[Records to use]

-- ==== Sys2Proof/Decode.lean ====
section
/-!
DEFINITION. The decoder, total on any parcels, and after it the encoder, from the same tables of spec/02.
A warp's word is taken apart in three stages: `parse` reads the fields of its form (R20–R24, R29), `build` finds
the instruction its opcode names (R44–R47), and `Instr.wf` makes the checks on its fields (R40).
-/
namespace Sys2Proof

/-- Why fill refuses an instruction (R40): a broken structure, an unassigned opcode, a bad field. -/
inductive DecodeError where
  | shape
  | opcode
  | fields
  deriving DecidableEq, Repr

/-- The cause code of a refusal (R42). -/
def DecodeError.cause : DecodeError → Nat
  | .shape => 0x021
  | .opcode => 0x020
  | .fields => 0x021

/-- The fields of a word, by form. In `alu`, the class and the operation index stand for the opcode. In `mem`, the
opcode is the one with I = 0 where bit 0 of the opcode is I. -/
inductive Form where
  | alu (cls idx : Nat) (x : Alu)
  | r3 (op : Nat) (x : R3)
  | fi (op d a imm : Nat) (g : Guard)
  | mem (op : Nat) (x : Mem)
  | br (op : Nat) (x : Br)
  | sys (op : Nat) (x : Sys)
  | pair (a b : Slot)
  deriving DecidableEq, Repr

/-- The layouts of R20–R24. -/
inductive Layout where
  | fr | fi | fm | fb | fs
  deriving DecidableEq, Repr

/-- The layout an opcode outside classes 0x0–0x4 has (R46). Unassigned opcodes have any. -/
def layoutOf (op : Nat) : Layout :=
  match op / 128 with
  | 5 => if op % 128 == 3 || op % 128 == 0x0B then .fr else if op % 128 == 0x0A then .fi
      else if op % 128 < 5 then .fb else .fs
  | 6 => if op % 128 == 0x10 then .fr else .fm
  | 7 => if op % 128 == 0x08 || op % 128 == 0x0A || op % 128 == 0x12 || op % 128 == 0x14 then .fr else .fm
  | 8 => .fm
  | 9 => .fm
  | 10 => if op % 128 == 0 then .fi else .fr
  | 12 => if op % 128 == 6 then .fr else .fm
  | 14 => .fs
  | _ => .fr

/-- Opcode bit 0 is I (R21, R46): not in class 0x8. -/
def iIsBit0 (op : Nat) : Bool := op / 128 != 8

/-- Words that a VX prefix may precede (R17). -/
def vxAllowed (op : Nat) : Bool :=
  (1 ≤ op / 128 && op / 128 ≤ 4) ||
  (op / 128 == 6 && (op % 128 < 4 || (8 ≤ op % 128 && op % 128 < 12))) ||
  (op / 128 == 8 && op % 128 / 16 != 2)

/-- Words that an IX prefix may precede (R18): FI words of classes 0x0–0x4, and FM words but for copies (R242). -/
def ixAllowed (op : Nat) : Bool :=
  (op / 128 ≤ 4 && bit op 6) ||
  ((op / 128 == 6 || op / 128 == 7 || op / 128 == 8 || op / 128 == 12) && layoutOf op == .fm)

def rmOf (n : Nat) : Option Rm :=
  match n with
  | 0 => some .rne | 1 => some .rtz | 2 => some .rdn | 3 => some .rup
  | 4 => some .rna | 5 => some .stoch | 6 => some .dyn
  | _ => none

def Rm.code : Rm → Nat
  | .rne => 0 | .rtz => 1 | .rdn => 2 | .rup => 3 | .rna => 4 | .stoch => 5 | .dyn => 6

def scopeOf (n : Nat) : Option Scope :=
  match n with
  | 0 => some .lane | 1 => some .warp | 2 => some .block | 3 => some .cluster
  | 4 => some .die | 5 => some .dev | 6 => some .sys
  | _ => none

def Scope.code : Scope → Nat
  | .lane => 0 | .warp => 1 | .block => 2 | .cluster => 3 | .die => 4 | .dev => 5 | .sys => 6

/-- The VX prefix (R16): none when rm is 111, a bit of [7:0] or the fourth operand is not zero. -/
def parseVx (p : Nat) : Option Vx :=
  if bits p 0 8 == 0 && bits p 9 11 == 0 then
    (rmOf (bits p 20 3)).map (fun rm => { m := bits p 24 4, z := bit p 23, rm := rm, sat := bit p 8 })
  else none

/-- A source field with its latch flag; the field of a latch has [9:2] zero (R34). -/
def parseOpnd (field : Nat) (latch : Bool) : Opnd := if latch then .latch (field % 4) else .reg field

def opndBad (field : Nat) (latch : Bool) : Bool := latch && 4 ≤ field

/-- A class 0x0–0x4 word (R20, R45), and whether a field breaks a rule that its fields no longer show. -/
def parseAlu (vx : Vx) (ix : Option Nat) (w : Nat) : Form × Bool :=
  let op := bits w 52 11
  let a := bits w 31 10
  let g : Guard := { p := bits w 3 4, neg := bit w 7 }
  if bit op 6 then
    let i := match ix with
      | some n => Imm.long (n * 2 ^ 20 + bits w 11 20)
      | none => Imm.short (bits w 11 20)
    (.alu (op / 128) (bits op 1 5)
      { vx := vx, d := bits w 42 10, nowb := bit w 41, a := parseOpnd a (bit w 10), b := .imm i,
        g := g, fmt := bits w 0 3 },
     opndBad a (bit w 10) || bits w 8 2 != 0)
  else
    let b := parseOpnd (bits w 21 10) (bit w 9)
    (.alu (op / 128) (bits op 1 5)
      { vx := vx, d := bits w 42 10, nowb := bit w 41, a := parseOpnd a (bit w 10),
        b := if bit op 0 then .bcast b else .opnd b, c := parseOpnd (bits w 11 10) (bit w 8),
        g := g, fmt := bits w 0 3 },
     opndBad a (bit w 10) || opndBad (bits w 21 10) (bit w 9) || opndBad (bits w 11 10) (bit w 8))

/-- An FR word outside classes 0x0–0x4: nowb and the latch flags are zero (R33, R34). -/
def parseR3 (w : Nat) : Form × Bool :=
  (.r3 (bits w 52 11)
    { d := bits w 42 10, a := bits w 31 10, b := bits w 21 10, c := bits w 11 10,
      g := { p := bits w 3 4, neg := bit w 7 }, fmt := bits w 0 3 },
   bit w 41 || bits w 8 3 != 0)

/-- PLOP and MCFG: FI with a laid-out imm20 (R77, R294). -/
def parseFi (w : Nat) : Form × Bool :=
  (.fi (bits w 52 11) (bits w 42 10) (bits w 31 10) (bits w 11 20) { p := bits w 3 4, neg := bit w 7 },
   bit w 41 || bits w 8 3 != 0 || bits w 0 3 != 0)

/-- An FM word (R21); scope 111 is refused (R22). -/
def parseMem (vx : Vx) (ix : Option Nat) (w : Nat) : Form × Bool :=
  let op := bits w 52 11
  let isImm := iIsBit0 op && bit op 0
  (.mem (if isImm then op - 1 else op)
    { vx := vx, d := bits w 42 10, a := bits w 31 10,
      off := if isImm then .imm (bits w 21 10) ix else .reg (bits w 21 10) ix,
      strm := bits w 18 3, after := bits w 10 8, scope := (scopeOf (bits w 7 3)).getD .lane,
      sz := bits w 4 3, g := { p := bits w 0 4, neg := bit w 41 } },
   (scopeOf (bits w 7 3)).isNone)

/-- An FB word (R23). -/
def parseBr (w : Nat) : Form × Bool :=
  (.br (bits w 52 11)
    { a := bits w 42 10, cneg := bit w 41, off := bits w 5 24, g := { p := bits w 0 4, neg := bit w 4 } },
   bits w 29 12 != 0)

/-- An FS word (R24). -/
def parseSys (w : Nat) : Form × Bool :=
  (.sys (bits w 52 11)
    { d := bits w 42 10, a := bits w 32 10, sys := bits w 16 16, g := { p := bits w 3 4, neg := bit w 7 } },
   bits w 8 8 != 0 || bits w 0 3 != 0)

/-- The pairable operation of op7[6:1] (R29, R30, R45). -/
def pairOpOf (n : Nat) : Option PairOp :=
  match n with
  | 0 => some .add | 1 => some .sub | 2 => some .mul | 8 => some .min | 9 => some .max | 10 => some .abs
  | 11 => some .and | 12 => some .or | 13 => some .xor | 14 => some .andn | 15 => some .shl | 16 => some .shr
  | 17 => some .sar | 18 => some .rot | 19 => some .clz | 20 => some .popc | 21 => some .brev | 26 => some .mov
  | 32 => some .fadd | 33 => some .fsub | 34 => some .fmul | 36 => some .fmin | 37 => some .fmax
  | 38 => some .fabs | 39 => some .fneg | 45 => some .fscale
  | _ => none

[/Records to use]

- **What is expected**
Copy out every line of the records that the string "outside" appears in.

- **Answer for this exercise**
/-- The layout an opcode outside classes 0x0–0x4 has (R46). Unassigned opcodes have any. -/
/-- An FR word outside classes 0x0–0x4: nowb and the latch flags are zero (R33, R34). -/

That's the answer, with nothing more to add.